If I could have paid much less than the cds for audiophile downloads and liners, I would have seriously considered it.

Scott A.
Watertown NY

I have an vinyl copy of "Air Lore" which I had signed by all the original members of Air after I saw them at William Patterson College way back in the early 1980's. I also remember when the Wildflowers collection was being recorded at various performance spaces (although most of the material was recorded at Sam & Beatrice Rivers' Studio RivBea) down in Soho in the late 1970's.

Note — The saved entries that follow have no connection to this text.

theorem bitAt_add_other {v i j : Nat} (clear : bitAt v i = false) (ne : j ≠ i) : bitAt (v + 2 ^ i) j = bitAt v j := by
  rw [bitAt_eq_testBit] at clear
  rw [bitAt_eq_testBit, bitAt_eq_testBit]
  obtain below | above := Nat.lt_or_gt_of_ne ne
  · rw [Nat.add_comm, Nat.testBit_two_pow_add_gt below]
  · have low : v % 2 ^ (i + 1) < 2 ^ i := by
      rw [Nat.testBit_eq_decide_div_mod_eq, decide_eq_false_iff_not] at clear
      rw [Nat.pow_succ, Nat.mod_mul, show v / 2 ^ i % 2 = 0 by omega]
      simpa using Nat.mod_lt v (Nat.two_pow_pos i)
    have same : (v + 2 ^ i) / 2 ^ (i + 1) = v / 2 ^ (i + 1) := by
      rw [Nat.add_div_eq_of_add_mod_lt, Nat.div_eq_of_lt (Nat.pow_lt_pow_right Nat.one_lt_two (Nat.lt_succ_self i)), Nat.add_zero]
      rw [Nat.mod_eq_of_lt (Nat.pow_lt_pow_right Nat.one_lt_two (Nat.lt_succ_self i)), Nat.pow_succ]
      rw [Nat.pow_succ] at low
      omega
    obtain ⟨k, rfl⟩ := Nat.exists_eq_add_of_lt above
    have shift (n : Nat) : n.testBit (i + k + 1) = (n / 2 ^ (i + 1)).testBit k := by
      rw [Nat.testBit_div_two_pow]
      congr 1
      omega
    rw [shift, shift, same]

/-- A bit set or cleared leaves the other bits. -/
theorem bitAt_setBit_other (v : Nat) {i j : Nat} (ne : j ≠ i) (b : Bool) : bitAt (setBit v i b) j = bitAt v j := by
  unfold setBit
  cases set : bitAt v i with
  | false =>
    cases b
    · rfl
    · exact bitAt_add_other set ne
  | true =>
    cases b
    · have cleared := bitAt_setBit v i false
      unfold setBit at cleared
      rw [set] at cleared
      simp only [if_true, Bool.false_eq_true, if_false] at cleared ⊢
      have whole : v - 2 ^ i + 2 ^ i = v := by
        refine Nat.sub_add_cancel ?_
        rw [bitAt_eq_testBit] at set
        exact Nat.ge_two_pow_of_testBit set
      rw [← bitAt_add_other cleared ne, whole]
    · rfl

theorem bitAt_mod (v : Nat) {i w : Nat} (within : i < w) : bitAt (v % 2 ^ w) i = bitAt v i := by
  rw [bitAt_eq_testBit, bitAt_eq_testBit, Nat.testBit_mod_two_pow]
  simp [within]

/-! ### Domains shown up and down (R497, R500) -/

/-- The fields that show which domains are up and which have failed. -/
def domainFields : List Field := [Reg.PWR_DOMAIN_STATUS_ON, Reg.PWR_DOMAIN_STATUS_FAULT]

section Shown
variable (s : State) {d e : Nat} (on fault : Bool)

theorem State.showDomain_regs : RegsBut domainFields s (s.showDomain d on fault) := (RegsBut.put s _ _).trans (.put _ _ _)

theorem State.showDomain_domainOn (domain : d < 16) (other : e < 16) :
    (s.showDomain d on fault).domainOn e = if e = d then on else s.domainOn e := by
  split
  · next here =>
    rw [here]
    exact s.showDomain_on on fault domain
  · next ne =>
    have shown : (s.showDomain d on fault).get Reg.PWR_DOMAIN_STATUS_ON = setBit (s.get Reg.PWR_DOMAIN_STATUS_ON) d on % 2 ^ 16 :=
      (State.get_put_apart _ (f := Reg.PWR_DOMAIN_STATUS_FAULT) _ .of).trans (rfGet_put_same _ _ _ ⟨by decide, by decide⟩)
    rw [State.domainOn, shown, bitAt_mod _ other, bitAt_setBit_other _ ne]
    rfl

theorem State.powerDown_domainOn (domain : d < 16) (other : e < 16) :
    (s.powerDown d).domainOn e = if e = d then false else s.domainOn e := s.showDomain_domainOn _ _ domain other

end Shown

/-- The domains 1 to n, powered down. -/
def State.domainsDown (s : State) (n : Nat) : State := (List.range n).foldl (fun (s : State) d => s.powerDown (d + 1)) s

theorem State.domainsDown_succ (s : State) (n : Nat) : s.domainsDown (n + 1) = (s.domainsDown n).powerDown (n + 1) := by
  rw [State.domainsDown, List.range_succ, List.foldl_append]
  rfl

theorem State.domainsDown_down (s : State) {n d : Nat} (few : n < 16) (least : 1 ≤ d) (most : d ≤ n) :
    (s.domainsDown n).domainOn d = false := by
  induction n with
  | zero => omega
  | succ n ih =>
    rw [State.domainsDown_succ, State.powerDown_domainOn _ few (by omega)]
    split
    · rfl
    · exact ih (by omega) (by omega)

theorem State.domainsDown_regs (s : State) (n : Nat) : RegsBut domainFields s (s.domainsDown n) := by
  induction n with
  | zero => exact .of_regs rfl
  | succ n ih =>
    rw [State.domainsDown_succ]
    exact (ih.trans (State.showDomain_regs _ _ _)).weaken fun _ => by simp

/-- The bits of PWR_CLK_STATUS but for the reference. -/
def pllBits : Field := ⟨0x01400008, 1, 8⟩

/-- The machine with every clock but the always-on oscillator stopped. -/
def State.darkened (s : State) : State := (s.domainsDown 15).put pllBits 0

/-- The machine noted to run on AON alone. -/
def State.onAon (s : State) : State := { s with pwr := { s.pwr with aonOnly := true, requested := 0 } }

theorem State.aonAlone_eq (s : State) : s.aonAlone = s.darkened.onAon := rfl

theorem State.onAon_get (s : State) (g : Field) : s.onAon.get g = s.get g := rfl

theorem State.aonAlone_get (s : State) (g : Field) : s.aonAlone.get g = s.darkened.get g := by
  rw [State.aonAlone_eq, State.onAon_get]

theorem State.darkened_regs (s : State) : RegsBut (domainFields ++ [pllBits]) s s.darkened :=
  (s.domainsDown_regs 15).trans (RegsBut.put _ _ _)

theorem State.aonAlone_domainOn (s : State) {d : Nat} (least : 1 ≤ d) (most : d ≤ 15) : s.aonAlone.domainOn d = false := by
  rw [State.domainOn, State.aonAlone_get, State.darkened, State.get_put_apart _ _ .of]
  exact s.domainsDown_down (by decide) least most

theorem State.aonAlone_regs (s : State) : RegsBut (domainFields ++ [pllBits]) s s.aonAlone := fun g quiet apart =>
  (s.aonAlone_get g).trans (s.darkened_regs g quiet apart)

theorem State.aonAlone_pwr (s : State) : s.aonAlone.pwr = { s.pwr with aonOnly := true, requested := 0 } := by
  rw [State.aonAlone_eq]
  have kept : Kept [.regs] s s.darkened :=
    .of (State.put_kept ..) (.fold (fun _ _ kept => .of (State.powerDown_kept _ _) kept) .refl)
  rw [State.onAon, kept.pwr]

The availability of places to play plus the amount of raw talent flowing into the Soho free jazz scene made it quite a heady time for free jazz. With places like Studio RivBea, Joe Lee Wilson's The Ladies Fort, The Kitchen, Rashad Ali's place, The Public Theater, The Tin Palace (with the best hamburgers, ever!) and a couple of other spaces whose names escape me going full bore and regularly featuring great players like David Murray, Air, Chico Freeman, Arthur Blythe, Fred Hopkins, Dewey Redman, Ornette Coleman, Anthony Braxton and others one could just about see a first rate show seven days a week. But then the yuppies moved in and it all went to hell.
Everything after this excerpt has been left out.